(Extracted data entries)
/-! ## setSreg -/

@[simp] theorem setSreg_tid (t : Team) (n : Nat) (x : DWord) : (setSreg t n x).tid = t.tid := rfl
@[simp] theorem setSreg_blk (t : Team) (n : Nat) (x : DWord) : (setSreg t n x).blk = t.blk := rfl
@[simp] theorem setSreg_idx (t : Team) (n : Nat) (x : DWord) : (setSreg t n x).idx = t.idx := rfl
@[simp] theorem setSreg_die (t : Team) (n : Nat) (x : DWord) : (setSreg t n x).die = t.die := rfl
@[simp] theorem setSreg_cell (t : Team) (n : Nat) (x : DWord) : (setSreg t n x).cell = t.cell := rfl
@[simp] theorem setSreg_pair (t : Team) (n : Nat) (x : DWord) : (setSreg t n x).pair = t.pair := rfl
@[simp] theorem setSreg_width (t : Team) (n : Nat) (x : DWord) : (setSreg t n x).width = t.width := rfl
@[simp] theorem setSreg_group (t : Team) (n : Nat) (x : DWord) : (setSreg t n x).group = t.group := rfl
@[simp] theorem setSreg_prot (t : Team) (n : Nat) (x : DWord) : (setSreg t n x).prot = t.prot := rfl
@[simp] theorem setSreg_status (t : Team) (n : Nat) (x : DWord) : (setSreg t n x).status = t.status := rfl
@[simp] theorem setSreg_sh (t : Team) (n : Nat) (x : DWord) : (setSreg t n x).sh = t.sh := rfl
@[simp] theorem setSreg_pc (t : Team) (n : Nat) (x : DWord) : (setSreg t n x).pc = t.pc := rfl
@[simp] theorem setSreg_clause (t : Team) (n : Nat) (x : DWord) : (setSreg t n x).clause = t.clause := rfl
@[simp] theorem setSreg_stalled (t : Team) (n : Nat) (x : DWord) : (setSreg t n x).stalled = t.stalled := rfl
@[simp] theorem setSreg_dead (t : Team) (n : Nat) (x : DWord) : (setSreg t n x).dead = t.dead := rfl
@[simp] theorem setSreg_dying (t : Team) (n : Nat) (x : DWord) : (setSreg t n x).dying = t.dying := rfl
@[simp] theorem setSreg_xblk (t : Team) (n : Nat) (x : DWord) : (setSreg t n x).xblk = t.xblk := rfl
@[simp] theorem setSreg_compact (t : Team) (n : Nat) (x : DWord) : (setSreg t n x).compact = t.compact := rfl
@[simp] theorem setSreg_force (t : Team) (n : Nat) (x : DWord) : (setSreg t n x).force = t.force := rfl
@[simp] theorem setSreg_rm (t : Team) (n : Nat) (x : DWord) : (setSreg t n x).rm = t.rm := rfl
@[simp] theorem setSreg_ftz (t : Team) (n : Nat) (x : DWord) : (setSreg t n x).ftz = t.ftz := rfl
@[simp] theorem setSreg_fl (t : Team) (n : Nat) (x : DWord) : (setSreg t n x).fl = t.fl := rfl
@[simp] theorem setSreg_deadsrc (t : Team) (n : Nat) (x : DWord) : (setSreg t n x).deadsrc = t.deadsrc := rfl
@[simp] theorem setSreg_mxb (t : Team) (n : Nat) (x : DWord) : (setSreg t n x).mxb = t.mxb := rfl
@[simp] theorem setSreg_mxt (t : Team) (n : Nat) (x : DWord) : (setSreg t n x).mxt = t.mxt := rfl
@[simp] theorem setSreg_trapcause (t : Team) (n : Nat) (x : DWord) : (setSreg t n x).trapcause = t.trapcause := rfl
@[simp] theorem setSreg_trappc (t : Team) (n : Nat) (x : DWord) : (setSreg t n x).trappc = t.trappc := rfl
@[simp] theorem setSreg_trapaddr (t : Team) (n : Nat) (x : DWord) : (setSreg t n x).trapaddr = t.trapaddr := rfl
@[simp] theorem setSreg_traplane (t : Team) (n : Nat) (x : DWord) : (setSreg t n x).traplane = t.traplane := rfl
@[simp] theorem setSreg_handler (t : Team) (n : Nat) (x : DWord) : (setSreg t n x).handler = t.handler := rfl
@[simp] theorem setSreg_stop (t : Team) (n : Nat) (x : DWord) : (setSreg t n x).stop = t.stop := rfl
@[simp] theorem setSreg_flags (t : Team) (n : Nat) (x : DWord) : (setSreg t n x).flags = t.flags := rfl
@[simp] theorem setSreg_issued (t : Team) (n : Nat) (x : DWord) : (setSreg t n x).issued = t.issued := rfl
@[simp] theorem setSreg_ops (t : Team) (n : Nat) (x : DWord) : (setSreg t n x).ops = t.ops := rfl
@[simp] theorem setSreg_nextOp (t : Team) (n : Nat) (x : DWord) : (setSreg t n x).nextOp = t.nextOp := rfl
@[simp] theorem setSreg_deferred (t : Team) (n : Nat) (x : DWord) : (setSreg t n x).deferred = t.deferred := rfl
@[simp] theorem setSreg_rays (t : Team) (n : Nat) (x : DWord) : (setSreg t n x).rays = t.rays := rfl
@[simp] theorem setSreg_absent (t : Team) (n : Nat) (x : DWord) : (setSreg t n x).absent = t.absent := rfl
@[simp] theorem setSreg_savebad (t : Team) (n : Nat) (x : DWord) : (setSreg t n x).savebad = t.savebad := rfl
@[simp] theorem setSreg_preempt (t : Team) (n : Nat) (x : DWord) : (setSreg t n x).preempt = t.preempt := rfl
@[simp] theorem setSreg_pmark (t : Team) (n : Nat) (x : DWord) : (setSreg t n x).pmark = t.pmark := rfl
@[simp] theorem setSreg_timeout (t : Team) (n : Nat) (x : DWord) : (setSreg t n x).timeout = t.timeout := rfl
@[simp] theorem setSreg_walks (t : Team) (n : Nat) (x : DWord) : (setSreg t n x).walks = t.walks := rfl
@[simp] theorem setSreg_granted (t : Team) (n : Nat) (x : DWord) : (setSreg t n x).granted = t.granted := rfl
@[simp] theorem setSreg_barin (t : Team) (n : Nat) (x : DWord) : (setSreg t n x).barin = t.barin := rfl
@[simp] theorem setSreg_slept (t : Team) (n : Nat) (x : DWord) : (setSreg t n x).slept = t.slept := rfl
@[simp] theorem setSreg_slotwait (t : Team) (n : Nat) (x : DWord) : (setSreg t n x).slotwait = t.slotwait := rfl
@[simp] theorem setSreg_pseq (t : Team) (n : Nat) (x : DWord) : (setSreg t n x).pseq = t.pseq := rfl
@[simp] theorem setSreg_stopat (t : Team) (n : Nat) (x : DWord) : (setSreg t n x).stopat = t.stopat := rfl
@[simp] theorem setSreg_rerun (t : Team) (n : Nat) (x : DWord) : (setSreg t n x).rerun = t.rerun := rfl
@[simp] theorem setSreg_saveobs (t : Team) (n : Nat) (x : DWord) : (setSreg t n x).saveobs = t.saveobs := rfl
@[simp] theorem setSreg_treeEnded (t : Team) (n : Nat) (x : DWord) : (setSreg t n x).treeEnded = t.treeEnded := rfl
@[simp] theorem setSreg_nofrag (t : Team) (n : Nat) (x : DWord) : (setSreg t n x).nofrag = t.nofrag := rfl
@[simp] theorem setSreg_early (t : Team) (n : Nat) (x : DWord) : (setSreg t n x).early = t.early := rfl
@[simp] theorem setSreg_redo (t : Team) (n : Nat) (x : DWord) : (setSreg t n x).redo = t.redo := rfl

/-! ## setMreg -/

@[simp] theorem setMreg_tid (t : Team) (k : Nat) (x : Mask) : (setMreg t k x).tid = t.tid := rfl
@[simp] theorem setMreg_blk (t : Team) (k : Nat) (x : Mask) : (setMreg t k x).blk = t.blk := rfl
@[simp] theorem setMreg_idx (t : Team) (k : Nat) (x : Mask) : (setMreg t k x).idx = t.idx := rfl
@[simp] theorem setMreg_die (t : Team) (k : Nat) (x : Mask) : (setMreg t k x).die = t.die := rfl
@[simp] theorem setMreg_cell (t : Team) (k : Nat) (x : Mask) : (setMreg t k x).cell = t.cell := rfl
@[simp] theorem setMreg_pair (t : Team) (k : Nat) (x : Mask) : (setMreg t k x).pair = t.pair := rfl
@[simp] theorem setMreg_width (t : Team) (k : Nat) (x : Mask) : (setMreg t k x).width = t.width := rfl
@[simp] theorem setMreg_group (t : Team) (k : Nat) (x : Mask) : (setMreg t k x).group = t.group := rfl
@[simp] theorem setMreg_prot (t : Team) (k : Nat) (x : Mask) : (setMreg t k x).prot = t.prot := rfl
@[simp] theorem setMreg_status (t : Team) (k : Nat) (x : Mask) : (setMreg t k x).status = t.status := rfl
@[simp] theorem setMreg_sh (t : Team) (k : Nat) (x : Mask) : (setMreg t k x).sh = t.sh := rfl
@[simp] theorem setMreg_pc (t : Team) (k : Nat) (x : Mask) : (setMreg t k x).pc = t.pc := rfl
@[simp] theorem setMreg_clause (t : Team) (k : Nat) (x : Mask) : (setMreg t k x).clause = t.clause := rfl
@[simp] theorem setMreg_stalled (t : Team) (k : Nat) (x : Mask) : (setMreg t k x).stalled = t.stalled := rfl
@[simp] theorem setMreg_dead (t : Team) (k : Nat) (x : Mask) : (setMreg t k x).dead = t.dead := rfl
@[simp] theorem setMreg_dying (t : Team) (k : Nat) (x : Mask) : (setMreg t k x).dying = t.dying := rfl
@[simp] theorem setMreg_xblk (t : Team) (k : Nat) (x : Mask) : (setMreg t k x).xblk = t.xblk := rfl
@[simp] theorem setMreg_compact (t : Team) (k : Nat) (x : Mask) : (setMreg t k x).compact = t.compact := rfl
@[simp] theorem setMreg_force (t : Team) (k : Nat) (x : Mask) : (setMreg t k x).force = t.force := rfl
@[simp] theorem setMreg_rm (t : Team) (k : Nat) (x : Mask) : (setMreg t k x).rm = t.rm := rfl
@[simp] theorem setMreg_ftz (t : Team) (k : Nat) (x : Mask) : (setMreg t k x).ftz = t.ftz := rfl
@[simp] theorem setMreg_fl (t : Team) (k : Nat) (x : Mask) : (setMreg t k x).fl = t.fl := rfl
@[simp] theorem setMreg_deadsrc (t : Team) (k : Nat) (x : Mask) : (setMreg t k x).deadsrc = t.deadsrc := rfl
@[simp] theorem setMreg_mxb (t : Team) (k : Nat) (x : Mask) : (setMreg t k x).mxb = t.mxb := rfl
@[simp] theorem setMreg_mxt (t : Team) (k : Nat) (x : Mask) : (setMreg t k x).mxt = t.mxt := rfl
@[simp] theorem setMreg_trapcause (t : Team) (k : Nat) (x : Mask) : (setMreg t k x).trapcause = t.trapcause := rfl
@[simp] theorem setMreg_trappc (t : Team) (k : Nat) (x : Mask) : (setMreg t k x).trappc = t.trappc := rfl
@[simp] theorem setMreg_trapaddr (t : Team) (k : Nat) (x : Mask) : (setMreg t k x).trapaddr = t.trapaddr := rfl
@[simp] theorem setMreg_traplane (t : Team) (k : Nat) (x : Mask) : (setMreg t k x).traplane = t.traplane := rfl
@[simp] theorem setMreg_handler (t : Team) (k : Nat) (x : Mask) : (setMreg t k x).handler = t.handler := rfl
@[simp] theorem setMreg_stop (t : Team) (k : Nat) (x : Mask) : (setMreg t k x).stop = t.stop := rfl
@[simp] theorem setMreg_flags (t : Team) (k : Nat) (x : Mask) : (setMreg t k x).flags = t.flags := rfl
@[simp] theorem setMreg_issued (t : Team) (k : Nat) (x : Mask) : (setMreg t k x).issued = t.issued := rfl
@[simp] theorem setMreg_ops (t : Team) (k : Nat) (x : Mask) : (setMreg t k x).ops = t.ops := rfl
@[simp] theorem setMreg_nextOp (t : Team) (k : Nat) (x : Mask) : (setMreg t k x).nextOp = t.nextOp := rfl
@[simp] theorem setMreg_deferred (t : Team) (k : Nat) (x : Mask) : (setMreg t k x).deferred = t.deferred := rfl
@[simp] theorem setMreg_rays (t : Team) (k : Nat) (x : Mask) : (setMreg t k x).rays = t.rays := rfl
@[simp] theorem setMreg_absent (t : Team) (k : Nat) (x : Mask) : (setMreg t k x).absent = t.absent := rfl
@[simp] theorem setMreg_savebad (t : Team) (k : Nat) (x : Mask) : (setMreg t k x).savebad = t.savebad := rfl
@[simp] theorem setMreg_preempt (t : Team) (k : Nat) (x : Mask) : (setMreg t k x).preempt = t.preempt := rfl
@[simp] theorem setMreg_pmark (t : Team) (k : Nat) (x : Mask) : (setMreg t k x).pmark = t.pmark := rfl
@[simp] theorem setMreg_timeout (t : Team) (k : Nat) (x : Mask) : (setMreg t k x).timeout = t.timeout := rfl
@[simp] theorem setMreg_walks (t : Team) (k : Nat) (x : Mask) : (setMreg t k x).walks = t.walks := rfl
@[simp] theorem setMreg_granted (t : Team) (k : Nat) (x : Mask) : (setMreg t k x).granted = t.granted := rfl
@[simp] theorem setMreg_barin (t : Team) (k : Nat) (x : Mask) : (setMreg t k x).barin = t.barin := rfl
@[simp] theorem setMreg_slept (t : Team) (k : Nat) (x : Mask) : (setMreg t k x).slept = t.slept := rfl
@[simp] theorem setMreg_slotwait (t : Team) (k : Nat) (x : Mask) : (setMreg t k x).slotwait = t.slotwait := rfl
@[simp] theorem setMreg_pseq (t : Team) (k : Nat) (x : Mask) : (setMreg t k x).pseq = t.pseq := rfl
@[simp] theorem setMreg_stopat (t : Team) (k : Nat) (x : Mask) : (setMreg t k x).stopat = t.stopat := rfl
@[simp] theorem setMreg_rerun (t : Team) (k : Nat) (x : Mask) : (setMreg t k x).rerun = t.rerun := rfl
@[simp] theorem setMreg_saveobs (t : Team) (k : Nat) (x : Mask) : (setMreg t k x).saveobs = t.saveobs := rfl
@[simp] theorem setMreg_treeEnded (t : Team) (k : Nat) (x : Mask) : (setMreg t k x).treeEnded = t.treeEnded := rfl
@[simp] theorem setMreg_nofrag (t : Team) (k : Nat) (x : Mask) : (setMreg t k x).nofrag = t.nofrag := rfl
@[simp] theorem setMreg_early (t : Team) (k : Nat) (x : Mask) : (setMreg t k x).early = t.early := rfl
@[simp] theorem setMreg_redo (t : Team) (k : Nat) (x : Mask) : (setMreg t k x).redo = t.redo := rfl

# Problem details
Set down precisely the lines above between the line holding "k x).deadsrc = t.deadsrc := rfl" and the line holding "k x).mxt = t.mxt := rfl", inclusive, and nothing beyond them.

# Expected answer
@[simp] theorem setMreg_deadsrc (t : Team) (k : Nat) (x : Mask) : (setMreg t k x).deadsrc = t.deadsrc := rfl
@[simp] theorem setMreg_mxb (t : Team) (k : Nat) (x : Mask) : (setMreg t k x).mxb = t.mxb := rfl
@[simp] theorem setMreg_mxt (t : Team) (k : Nat) (x : Mask) : (setMreg t k x).mxt = t.mxt := rfl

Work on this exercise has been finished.